▸ **Record excerpts**:
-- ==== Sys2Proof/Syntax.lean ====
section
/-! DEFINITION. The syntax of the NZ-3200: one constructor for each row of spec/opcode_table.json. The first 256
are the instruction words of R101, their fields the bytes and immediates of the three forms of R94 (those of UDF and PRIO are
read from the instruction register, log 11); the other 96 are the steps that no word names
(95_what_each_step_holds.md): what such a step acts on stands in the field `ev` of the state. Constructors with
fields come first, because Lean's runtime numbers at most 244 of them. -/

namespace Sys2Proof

▸ **Problem statement**:
The full set of entries has to be duplicated precisely.

▸ **Problem solution**:
-- ==== Sys2Proof/Syntax.lean ====
section
/-! DEFINITION. The syntax of the NZ-3200: one constructor for each row of spec/opcode_table.json. The first 256
are the instruction words of R101, their fields the bytes and immediates of the three forms of R94 (those of UDF and PRIO are
read from the instruction register, log 11); the other 96 are the steps that no word names
(95_what_each_step_holds.md): what such a step acts on stands in the field `ev` of the state. Constructors with
fields come first, because Lean's runtime numbers at most 244 of them. -/

namespace Sys2Proof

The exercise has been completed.